Correction for Covariate Measurement Error in Nonparametric Longitudinal Regression
Article first published online: 22 JAN 2010
© 2010, The International Biometric Society
Volume 66, Issue 4, pages 1209–1219, December 2010
How to Cite
Rummel, D., Augustin, T. and Küchenhoff, H. (2010), Correction for Covariate Measurement Error in Nonparametric Longitudinal Regression.

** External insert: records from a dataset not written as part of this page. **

theorem sameButScalars_issuedG (now : Nat) (g : Group) (pc : Word) : SameButScalars g (issuedG now { g with spc := pc }) := by
  simp [SameButScalars, issuedG]

@[simp] theorem rdS_issuedG (now : Nat) (g : Group) (pc : Word) (n : Nat) : rdS (issuedG now { g with spc := pc }) n = rdS g n := rfl

/-! ## The pair -/

/-- A register written and marked with a value that is valid. -/
def wrValid (x : Ctx) (g : Group) (n : Nat) (v : Word) : Group := markS x (wrS g n v) n false

@[simp] theorem wrValid_spc (x : Ctx) (g : Group) (n : Nat) (v : Word) : (wrValid x g n v).spc = g.spc := by
  simp [wrValid]

theorem rdS_wrValid_self (x : Ctx) (g : Group) {n : Nat} (v : Word) (h0 : n ≠ 0) (h : n < 61) : rdS (wrValid x g n v) n = v := by
  rw [wrValid, rdS_markS, rdS_wrS_self g v h0 h]

theorem rdS_wrValid_other (x : Ctx) (g : Group) {n m : Nat} (v : Word) (h : m ≠ n) : rdS (wrValid x g n v) m = rdS g m := by
  rw [wrValid, rdS_markS, rdS_wrS_other g v h]

theorem sameButScalars_wrValid (x : Ctx) (g : Group) (n : Nat) (v : Word) : SameButScalars g (wrValid x g n v) :=
  sameButScalars_trans (sameButScalars_wrS g n v) (sameButScalars_markS x _ n false)

/-- A pair at s0 is discarded whole. -/
theorem wrWide_zero (x : Ctx) (v : Nat) : wrWide x 0 true v = x.g := rfl

theorem wrWide_pair (x : Ctx) {d : BitVec 6} (hd : d ≠ 0) (v : Nat) :
    wrWide x d true v =
      wrValid x (wrValid x x.g d.toNat (BitVec.ofNat 32 v)) (d.toNat + 1) (BitVec.ofNat 32 (v / 2 ^ 32)) :=
  if_pos (bne_iff_ne.mpr hd)

@[simp] theorem wrWide_pair_spc (x : Ctx) (d : BitVec 6) (v : Nat) : (wrWide x d true v).spc = x.g.spc := by
  by_cases hd : d = 0
  · rw [hd, wrWide_zero]
  · simp [wrWide_pair x hd]

theorem sameButScalars_wrWide_pair (x : Ctx) (d : BitVec 6) (v : Nat) : SameButScalars x.g (wrWide x d true v) := by
  by_cases hd : d = 0
  · rw [hd, wrWide_zero]
    exact sameButScalars_refl _
  · rw [wrWide_pair x hd]
    exact sameButScalars_trans (sameButScalars_wrValid ..) (sameButScalars_wrValid ..)

theorem sameScalars_wrWide_pair (x : Ctx) (d : BitVec 6) (v : Nat) :
    SameScalars x.g (wrWide x d true v) [d.toNat, d.toNat + 1] := by
  intro n hn
  obtain ⟨hlow, hhigh⟩ : n ≠ d.toNat ∧ n ≠ d.toNat + 1 := by simpa using hn
  by_cases hd : d = 0
  · rw [hd, wrWide_zero]
  · rw [wrWide_pair x hd, rdS_wrValid_other _ _ _ hhigh, rdS_wrValid_other _ _ _ hlow]

/-- Below the mask registers the pair reads the value's two halves. -/
theorem rdS_wrWide_pair (x : Ctx) {d : BitVec 6} (hd : d ≠ 0) (hlt : d.toNat + 1 < 61) (v : Nat) :
    rdS (wrWide x d true v) d.toNat = BitVec.ofNat 32 v ∧
      rdS (wrWide x d true v) (d.toNat + 1) = BitVec.ofNat 32 (v / 2 ^ 32) := by
  have hpos : d.toNat ≠ 0 := fun h => hd (BitVec.eq_of_toNat_eq h)
  rw [wrWide_pair x hd]
  constructor
  · rw [rdS_wrValid_other _ _ _ (by omega), rdS_wrValid_self _ _ _ hpos (by omega)]
  · exact rdS_wrValid_self _ _ _ (by omega) hlt

/-- The last pair that R404 allows ends at s59. -/
theorem succ_lt_of_pairOrZero {d : BitVec 6} (hpair : pairOrZero d = true) (hd : d ≠ 0) : d.toNat + 1 < 61 := by
  have hle : d.toNat ≤ 58 := by simp_all [pairOrZero, scalPairOk]
  omega

end Sys2Proof.Machine
end

section
/-! The obligation about DCLK. -/

namespace Sys2Proof.Machine

open Sys2Proof

/-- The Dayclock wraps at 64 bits, which neither of its halves shows. -/
theorem ofNat_mod_halves (n : Nat) :
    BitVec.ofNat 32 (n % 2 ^ 64) = BitVec.ofNat 32 n ∧
      BitVec.ofNat 32 (n % 2 ^ 64 / 2 ^ 32) = BitVec.ofNat 32 (n / 2 ^ 32) := by
  constructor <;> apply BitVec.eq_of_toNat_eq <;> simp only [BitVec.toNat_ofNat] <;> omega

theorem dayclock_toNat (s : State) (r : Nat) : (dayclock s r).toNat = ((mget 0 s.dcBase r).toNat + s.now / 4) % 2 ^ 64 := by
  simp [dayclock]

theorem exec_dclk_illegal {s : State} {x : Ctx} {d : BitVec 6} (hx : ctx? s = some x) (hpair : pairOrZero d = false) :
    exec (.dclk d) s = .next (raise s x { code := 0x01 }) := by
  rw [exec_dclk, execDclk, withCtx_eq hx, hpair]
  rfl

theorem exec_dclk_done {s : State} {x : Ctx} {d : BitVec 6} (hx : ctx? s = some x) (hpair : pairOrZero d = true)
    (hfree : waitsS s x [d.toNat, d.toNat + 1] = false) :
    exec (.dclk d) s = .next (scalarDone s x (wrWide x d true (dayclock s (coreRegion x.core)).toNat)) := by
  have hregs : waitsS s x (wideRegs d true) = false := hfree
  rw [exec_dclk, execDclk, withCtx_eq hx, hpair, hregs]
  rfl

/-- Settles O53: DCLK completes as the write of the Dayclock to its pair, whose halves do not show that the Dayclock wraps. -/
theorem dclkResult : Obligations.DclkResult := by
  intro s x d hx
  refine ⟨exec_dclk_illegal hx, fun hpair hfree => ?_⟩
  refine ⟨_, _, exec_dclk_done hx hpair hfree, rfl, ?_, fun n hn => ?_, ?_, fun hd => ?_, ?_⟩
  · simp [issuedG]
  · rw [rdS_issuedG, sameScalars_wrWide_pair x d _ n hn]
  · exact sameButScalars_trans (sameButScalars_wrWide_pair x d _) (sameButScalars_issuedG ..)
  · obtain ⟨hlow, hhigh⟩ := rdS_wrWide_pair x hd (succ_lt_of_pairOrZero hpair hd) (dayclock s (coreRegion x.core)).toNat
    obtain ⟨hlowWrap, hhighWrap⟩ := ofNat_mod_halves ((mget 0 s.dcBase (coreRegion x.core)).toNat + s.now / 4)
    rw [rdS_issuedG, rdS_issuedG, hlow, hhigh, dayclock_toNat]
    exact ⟨hlowWrap, hhighWrap⟩
  · rintro rfl n -
    rw [rdS_issuedG, wrWide_zero]

end Sys2Proof.Machine
end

Biometrics, 66: 1209–1219. doi: 10.1111/j.1541-0420.2009.01382.x
- Issue published online: 22 JAN 2010
- Article first published online: 22 JAN 2010
- Received October 2007. Revised October 2009. Accepted November 2009.
- Bayesian methods;
- Covariate measurement error;
- Human sleep data;
- Nonparametric regression of longitudinal data;
- Relevance vector machine
Summary We introduce a correction for covariate measurement error in nonparametric regression applied to longitudinal binary data arising from a study on human sleep. The data have been surveyed to investigate the association of some hormonal levels and the probability of being asleep. The hormonal effect is modeled flexibly while we account for the error-prone measurement of its concentration in the blood and the longitudinal character of the data. We present a fully Bayesian treatment utilizing Markov chain Monte Carlo inference techniques, and also introduce block updating to improve sampling and computational performance in the binary case. Our model is partly inspired by the relevance vector machine with radial basis functions, where usually very few basis functions are automatically selected for fitting the data. In the proposed approach, we implement such data-driven complexity regulation by adopting the idea of Bayesian model averaging. Besides the general theory and the detailed sampling scheme, we also provide a simulation study for the Gaussian and the binary cases by comparing our method to the naive analysis ignoring measurement error. The results demonstrate a clear gain when using the proposed correction method, particularly for the Gaussian case with medium and large measurement error variances, even if the covariate model is misspecified.